By an Anonymous Contributor
“My husband and I have been married 6 years and we have two children. When I became pregnant with my last child, my husband became very cold and indifferent. He said he didn’t love me and said I was like a mother to him. He began having an affair with another woman. After the baby was born I filed for divorce and we got a settlement and separated. But my husband didn’t want a divorce.
We went to a marriage counselor for help and he told us what was wrong but didn’t tell us how to make things right. After being separated for three months, we went back together on a six-month trial. We were both miserable separated. We were from very religious homes. We attended and were very active in our own church when this happened.
During this trial period our marriage was doing fairly well but was shaky and wasn’t what I wanted. I didn’t feel the tenderness I wanted and needed so desperately. I didn’t feel loved like I wanted to be. I felt like our marriage was very insecure but I didn’t know what to do about it. I felt helpless and worried constantly that my husband would find another woman to have an affair with.

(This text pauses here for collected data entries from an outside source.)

theorem Keeps.handOver {n : LinkId} {via : Word} {cls : Nat} {h : Word} {p : List Byte} (hs : Keeps s₀ s) :
    Keeps s₀ (handOver s n via cls h p) :=
  Keeps.ite hs.setLink (Keeps.ite (Keeps.ite hs.setLink hs.badWay) hs.takeMgt)

theorem Keeps.acceptFlit {n : LinkId} {via : Word} {f : List Byte} (h : Keeps s₀ s) : Keeps s₀ (acceptFlit s n via f) := by
  unfold Machine.acceptFlit
  dsimp only
  split
  · exact h.startRetrain
  · split
    · exact h.takeValue
    · exact Keeps.ite h.startRetrain h.setLink.chargeHub.bumpLink.handOver.takeValue

theorem Keeps.execFlitReceive {n : LinkId} {via : Word} {f : List Byte} (h : Keeps s₀ s) :
    KeepsNext s₀ (execFlitReceive n via f s) :=
  Keeps.next (Keeps.ite (Keeps.ite h.acceptFlit (Keeps.ite h h.setLink.bumpLink)) h)

theorem Keeps.execNakTimeout {n : LinkId} (h : Keeps s₀ s) : KeepsNext s₀ (execNakTimeout n s) :=
  Keeps.next (Keeps.ite h.setLink.bumpLink h)

theorem Keeps.execReplayTimeout {n : LinkId} (h : Keeps s₀ s) : KeepsNext s₀ (execReplayTimeout n s) :=
  Keeps.next (Keeps.ite h.bumpLink.startReplay h)

theorem Keeps.execLinkReplayAllowanceExpiry {n : LinkId} (h : Keeps s₀ s) :
    KeepsNext s₀ (execLinkReplayAllowanceExpiry n s) :=
  Keeps.next (Keeps.ite h.setLink.raiseCause h)

/-! ### Seals -/

theorem Keeps.execTick (h : Keeps s₀ s) : KeepsNext s₀ (execTick s) :=
  Keeps.next (Keeps.ite h.append h)

theorem Keeps.finishSeal {j : SealJob} (h : Keeps s₀ s) : Keeps s₀ (finishSeal s j) :=
  h.elsewhere.takeFresh.chargeT2.append.endSign

theorem Keeps.execSealComplete (h : Keeps s₀ s) : KeepsNext s₀ (execSealComplete s) := by
  unfold Machine.execSealComplete
  refine Keeps.next ?_
  split
  · exact h.finishSeal
  · exact h

theorem Keeps.execSealFlashStoreDone {ok : Bool} (h : Keeps s₀ s) : KeepsNext s₀ (execSealFlashStoreDone ok s) := by
  unfold Machine.execSealFlashStoreDone
  refine Keeps.next ?_
  split
  · exact Keeps.ite h h.elsewhere.takeFresh
  · exact h

/-! ### Management -/

theorem Keeps.jrnReadOp {first count : Nat} {dm : Damage} (h : Keeps s₀ s) : Keeps s₀ (jrnReadOp first count dm s).1 := by
  unfold Machine.jrnReadOp
  dsimp only
  split
  · exact h
  · exact h.chargeHub.copyMeets

theorem Keeps.execJrnRead {r : Req} {dm : Damage} (h : Keeps s₀ s) : KeepsNext s₀ (execJrnRead r dm s) :=
  Keeps.next (h.serve (fun _ _ k => k.jrnReadOp))

theorem Keeps.readT2 {a n : Nat} {dm : Damage} (h : Keeps s₀ s) : Keeps s₀ (readT2 s a n dm).1 :=
  h.chargeT2.copyMeets

theorem Keeps.sealReadOp {number offset n : Nat} {dm : Damage} (h : Keeps s₀ s) :
    Keeps s₀ (sealReadOp number offset n dm s).1 := by
  unfold Machine.sealReadOp
  dsimp only
  split
  · split
    · exact h.readT2
    · exact h.readT2
  · exact h

theorem Keeps.execSealRead {r : Req} {dm : Damage} (h : Keeps s₀ s) : KeepsNext s₀ (execSealRead r dm s) :=
  Keeps.next (h.serve (fun _ _ k => k.sealReadOp))

theorem Keeps.execReportRead {r : Req} (h : Keeps s₀ s) : KeepsNext s₀ (execReportRead r s) :=
  Keeps.next (h.serve (fun _ _ k => by
    split
    · exact k
    · exact k))

theorem Keeps.execImgBegin {r : Req} (h : Keeps s₀ s) : KeepsNext s₀ (execImgBegin r s) :=
  Keeps.next (h.serve (fun _ _ k => by
    split
    · exact k
    · split
      · exact k
      · exact k.elsewhere))

theorem Keeps.execImgData {r : Req} (h : Keeps s₀ s) : KeepsNext s₀ (execImgData r s) :=
  Keeps.next (h.serve (fun _ _ k => by
    split
    · exact k
    · split
      · exact k
      · split
        · exact k
        · exact k.chargeT2.elsewhere))

theorem Keeps.execImgVerify {r : Req} {dm : Damage} (h : Keeps s₀ s) : KeepsNext s₀ (execImgVerify r dm s) :=
  Keeps.next (h.serve (fun _ _ k => by
    split
    · exact k
    · split
      · exact k
      · dsimp only
        split
        · exact k.readT2
        · exact k.readT2.elsewhere))

theorem Keeps.execImgStore {r : Req} (h : Keeps s₀ s) : KeepsNext s₀ (execImgStore r s) :=
  Keeps.next (h.serve (fun _ _ k => by
    split
    · exact k
    · split
      · exact k
      · split
        · exact k
        · exact k.elsewhere))

theorem Keeps.execImgStoreDone {same : Bool} {dm : Damage} (h : Keeps s₀ s) :
    KeepsNext s₀ (execImgStoreDone same dm s) := by
  unfold Machine.execImgStoreDone
  refine Keeps.next ?_
  split
  · exact h.readT2.takeFresh.elsewhere
  · exact h

theorem Keeps.execFlashRead {r : Req} (h : Keeps s₀ s) : KeepsNext s₀ (execFlashRead r s) :=
  Keeps.next (h.serve (fun _ _ k => by
    split
    · exact k
    · split
      · exact k
      · exact k))

theorem Keeps.execIdKey {r : Req} (h : Keeps s₀ s) : KeepsNext s₀ (execIdKey r s) :=
  Keeps.next (h.serve (fun _ _ k => by
    split
    · exact k
    · exact k))

theorem Keeps.startAttest {n : BitVec 256} (h : Keeps s₀ s) : Keeps s₀ (startAttest s n) :=
  h.elsewhere

theorem Keeps.execAttest {r : Req} (h : Keeps s₀ s) : KeepsNext s₀ (execAttest r s) :=
  Keeps.next (h.serve (fun _ _ k => by
    split
    · exact k
    · exact k.startAttest))

theorem Keeps.execAttestDone (h : Keeps s₀ s) : KeepsNext s₀ (execAttestDone s) := by
  unfold Machine.execAttestDone
  refine Keeps.next ?_
  split
  · exact h.elsewhere.takeFresh.endSign
  · exact h

theorem Keeps.execAttestRead {r : Req} (h : Keeps s₀ s) : KeepsNext s₀ (execAttestRead r s) :=
  Keeps.next (h.serve (fun _ _ k => by
    split
    · exact k
    · split
      · exact k
      · split
        · exact k
        · exact k))

/-! ### Matrix instructions -/

theorem Keeps.execTld {t : TileRef} {g : GroupId} {f : TldFields} (h : Keeps s₀ s) : KeepsNext s₀ (execTld t g f s) :=
  h.issueEngine.decoded

theorem Keeps.execXclr {t : TileRef} {g : GroupId} {x : BitVec 2} {kind : Bool} (h : Keeps s₀ s) :
    KeepsNext s₀ (execXclr t g x kind s) :=
  h.issueEngine.next

theorem Keeps.execXld {t : TileRef} {g : GroupId} {f : XmFields} (h : Keeps s₀ s) : KeepsNext s₀ (execXld t g f s) :=
  h.issueEngine.next

theorem Keeps.execXst {t : TileRef} {g : GroupId} {f : XmFields} (h : Keeps s₀ s) : KeepsNext s₀ (execXst t g f s) :=
  h.issueEngine.next

theorem Keeps.execMma {t : TileRef} {g : GroupId} {f : PairFields} {kind : Bool} (h : Keeps s₀ s) :
    KeepsNext s₀ (execMma t g f kind s) :=
  h.issueEngine.decoded

theorem Keeps.execRndExs {t : TileRef} {g : GroupId} {f : RndFields} (h : Keeps s₀ s) :
    KeepsNext s₀ (execRndExs t g f s) :=
  h.issueEngine.decoded

theorem Keeps.execXredPack {t : TileRef} {g : GroupId} {f : XredFields} (h : Keeps s₀ s) :
    KeepsNext s₀ (execXredPack t g f s) := by
  unfold Machine.execXredPack
  refine Keeps.decoded ?_
  extract_lets x issued x' encoding
  split
  · split
    · exact h.countIssue.sendViolation
    · have hi : Keeps s₀ issued := h.issueEngine
      have he : Keeps s₀ encoding := hi.setTile hi.getTile.setSend
      exact Keeps.ite hi (Keeps.ite (he.putGroup he.getTile.getGroup.addOutput) he)
  · exact h

theorem Keeps.execXredAdd {t : TileRef} {g : GroupId} {f : XredFields} (h : Keeps s₀ s) :
    KeepsNext s₀ (execXredAdd t g f s) :=
  h.issueEngine.decoded

theorem Keeps.execXredFsum {t : TileRef} {g : GroupId} {d a : BitVec 6} (h : Keeps s₀ s) :
    KeepsNext s₀ (execXredFsum t g d a s) :=
  Keeps.next (h.issueGroup (fun _ k => k.writeThreads))

theorem Keeps.execXredFcomb {t : TileRef} {g : GroupId} {f : FcombFields} (h : Keeps s₀ s) :
    KeepsNext s₀ (execXredFcomb t g f s) := by
  unfold Machine.execXredFcomb
  dsimp only
  refine Keeps.decoded ?_
  split
  · exact h.issueEngine
  · exact h.issueEngine.putGroup h.issueEngine.getTile.getGroup.elsewhere

theorem Keeps.execChkRow {t : TileRef} {g : GroupId} {f : PairFields} (h : Keeps s₀ s) :
    KeepsNext s₀ (execChkRow t g f s) :=
  h.issueEngine.decoded

theorem Keeps.execChkCol {t : TileRef} {g : GroupId} {f : PairFields} (h : Keeps s₀ s) :
    KeepsNext s₀ (execChkCol t g f s) :=
  h.issueEngine.decoded

theorem Keeps.execChkCmp {t : TileRef} {g : GroupId} {x : BitVec 2} {rows cols : Bool} (h : Keeps s₀ s) :
    KeepsNext s₀ (execChkCmp t g x rows cols s) :=
  h.issueEngine.decoded

/-! ### Power -/

theorem Keeps.ballast {q : Nat} (h : Keeps s₀ s) : Keeps s₀ (ballast s q) :=
  Keeps.ite h.chargeDie (h.foldl (fun _ _ k => k.charge))

theorem Keeps.endTick {q : Nat} (h : Keeps s₀ s) : Keeps s₀ (endTick s q) :=
  h.ballast.setDie.setTarget.setTarget.setDie

theorem Keeps.execPowerTick (h : Keeps s₀ s) : KeepsNext s₀ (execPowerTick s) := by
  unfold Machine.execPowerTick
  refine Keeps.next ?_
  split
  · exact Keeps.takeFresh (Keeps.setReg (Keeps.foldl (h.foldl (fun _ _ k => k.endTick)) (fun _ _ k => Keeps.ite k.bump k)))
  · exact h

theorem Keeps.senseDistrict {d c : Nat} (h : Keeps s₀ s) : Keeps s₀ (senseDistrict s d c) :=
  h.setReg.setDist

At this time I heard about Fascinating Womanhood. The first time I practiced the principles, I saw my husband’s face light up and I felt tenderness, though small, toward me. We had had very little communication, but when I started admiring him and giving him the sympathetic understanding you describe, he became a changed man. His shell has disappeared and he tells me all his problems and treats me with a lovely tender feeling. It is a marvelous experience, one I have always dreamed of but never had. The more I admire him, the more love I feel from him.”